**Your task:** Counting only lines below that hold "handed", give the total alone.

Dataset entries
--- START ---

-- ==== Sys2Proof/Machine/Ops.lean ====
section
/-! DEFINITION. The operation sequence of 40_control_path.md R80 as named operations over the state: the Privilege Gate (R81), the
Rounding-Mode Resolver (R85), the trap outcome (60_exceptions.md R194), the Exception-Flag Translator (R88), the NaN draw
(41_ieee_numerics.md R112), and the CPU's writing of a result (10_state.md R32 to R34).

The block has no memory (20_memory.md R50), so no operation here reads or writes one. -/

namespace Sys2Proof.Machine

/-- What a step answers. -/
abbrev StepResult := Host.Outcome State Fault Refusal

/-! ## Updates of the state -/

/-- s.lib_rm ← dir (40_control_path.md R80, step 2). -/
def setLibRm (dir : Directive) (s : State) : State := { s with libRm := dir }

/-- s.lib_flags ← 0, before a primitive (R80, step 4; R91). -/
def clearLibFlags (s : State) : State := { s with libFlags := 0#5 }

/-- s.lib_flags ← s.lib_flags | raised (R80, step 4). -/
def raiseLibFlags (raised : FlagSet) (s : State) : State := { s with libFlags := s.libFlags ||| raised }

/-- The Translator: it reads lib_flags, empties it, and ORs the translated bits into fflags (R88). -/
def drain (s : State) : State := { s with fflags := s.fflags ||| translate s.libFlags, libFlags := 0#5 }

/-- The record of one more outcome handed back (70_reset_and_hazards.md R222; log entry 7). -/
def record (o : OpOutcome) (s : State) : State := { s with outcomes := o :: s.outcomes }

/-! ## Taking a trap (60_exceptions.md R194) -/

/-- The outcome Trap(IllegalInstruction): no destination is written and no state of the block changes (R194). There is no return
from it inside the block (R198). -/
def takeTrap (s : State) : State := record (.trap .illegalInstruction) s

/-- The cause code the privileged architecture gives to the exception (R195). -/
def TrapCause.code : TrapCause → Nat
  | .illegalInstruction => 2

/-! ## Privilege Gate (40_control_path.md R81) -/

/-- The gate fails: GATE_PRESENT is true, the operation is gated, and fp_enabled = 0. -/
def gateFails (isGated : Bool) (s : State) : Bool := s.build.gatePresent && isGated && !s.fpEnabled

/-! ## Rounding-Mode Resolver (40_control_path.md R85) -/

/-- The directive of a resolved code; 5, 6 and 7 have no mapping. -/
def directiveOf (code : BitVec 3) : Option Directive :=
  if code = 0#3 then some .rne
  else if code = 1#3 then some .rtz
  else if code = 2#3 then some .rdn
  else if code = 3#3 then some .rup
  else if code = 4#3 then some .rmm
  else none

/-- resolve(s, code): code 7 substitutes `frm`, once (R85). -/
def resolve (s : State) (code : RoundingCode) : Option Directive :=
  directiveOf (if code = 7#3 then s.frm else code)

/-! ## Primitive and Translator (40_control_path.md R80, steps 4 and 5) -/

/-- lib_flags is cleared, receives the flags the primitive raised, and is drained. -/
def accumulate (raised : FlagSet) (s : State) : State := drain (raiseLibFlags raised (clearLibFlags s))

/-! ## Handing a result to the CPU (10_state.md R32 to R34) -/

/-- Fp(v) is handed back and the CPU writes it to f[rd]. -/
def completeFp (fmt : Fmt) (rd : Reg) (v : Pattern fmt) (s : State) : State :=
  record (fpOutcome fmt v) (writeF rd (toFpWord s.build.f32Box fmt v) s)

/-- Int(v) is handed back and the CPU writes it to x[rd]. -/
def completeInt (rd : Reg) (v : XWord) (s : State) : State := record (.int v) (writeX rd v s)

/-- What a floating-point primitive returns: a pattern, or "NaN", whose pattern R112 chooses. -/
inductive FpResult (fmt : Fmt) where
  | number (v : Pattern fmt)
  | nan
  deriving DecidableEq, Repr

/-- The NaN of R112: the canonical one, or under NAN_MODE = Propagate any quiet NaN, drawn on this operation. -/
def nanPattern (fmt : Fmt) (s : State) : Pattern fmt :=
  match s.build.nanMode with
  | .canonical => canonicalNaN s.build fmt
  | .propagate => quietNaN s.build fmt (Config.freeNaN s.draws)

/-- The draw made: the next NaN result is a new one (R112). -/
def countDraw (s : State) : State :=
  match s.build.nanMode with
  | .canonical => s
  | .propagate => { s with draws := s.draws + 1 }

/-- The result of a floating-point primitive, handed back. -/
def deliverFp (fmt : Fmt) (rd : Reg) (r : FpResult fmt) (s : State) : State :=
  match r with
  | .number v => completeFp fmt rd v s
  | .nan => completeFp fmt rd (nanPattern fmt s) (countDraw s)

/-- A floating-point primitive's flags accumulated and its result handed back (R80, steps 4 to 5). -/
def finishFp (fmt : Fmt) (rd : Reg) (p : Raised (FpResult fmt)) (s : State) : State :=
  deliverFp fmt rd p.result (accumulate p.raised s)

/-- An integer-valued primitive's flags accumulated and its result handed back (R80, steps 4 to 5). -/
def finishInt (rd : Reg) (p : Raised XWord) (s : State) : State :=
  completeInt rd p.result (accumulate p.raised s)

/-! ## The sequence (40_control_path.md R80) -/

/-- A rounding-dependent operation: the gate, then the Resolver, whose directive is installed in lib_rm, then `body`. -/
def roundingOp (rm : RoundingCode) (body : Directive → State → State) (s : State) : StepResult :=
  if gateFails true s then .next (takeTrap s)
  else
    match resolve s rm with
    | none => .next (takeTrap s)
    | some dir => .next (body dir (setLibRm dir s))

/-- An operation that does not invoke the Resolver (R87): the gate, then `body`. -/
def plainOp (isGated : Bool) (body : State → State) (s : State) : StepResult :=
  if gateFails isGated s then .next (takeTrap s) else .next (body s)

/-- An L or LU conversion: refused when XLEN = 32, since the operation does not exist then (60_exceptions.md R208). -/
def onRv64 (op : State → StepResult) (s : State) : StepResult :=
  match s.build.xlen with
  | .rv32 => .refused .absentOperation
  | .rv64 => op s

end Sys2Proof.Machine
end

--- END ---

**Result for this exercise:** 6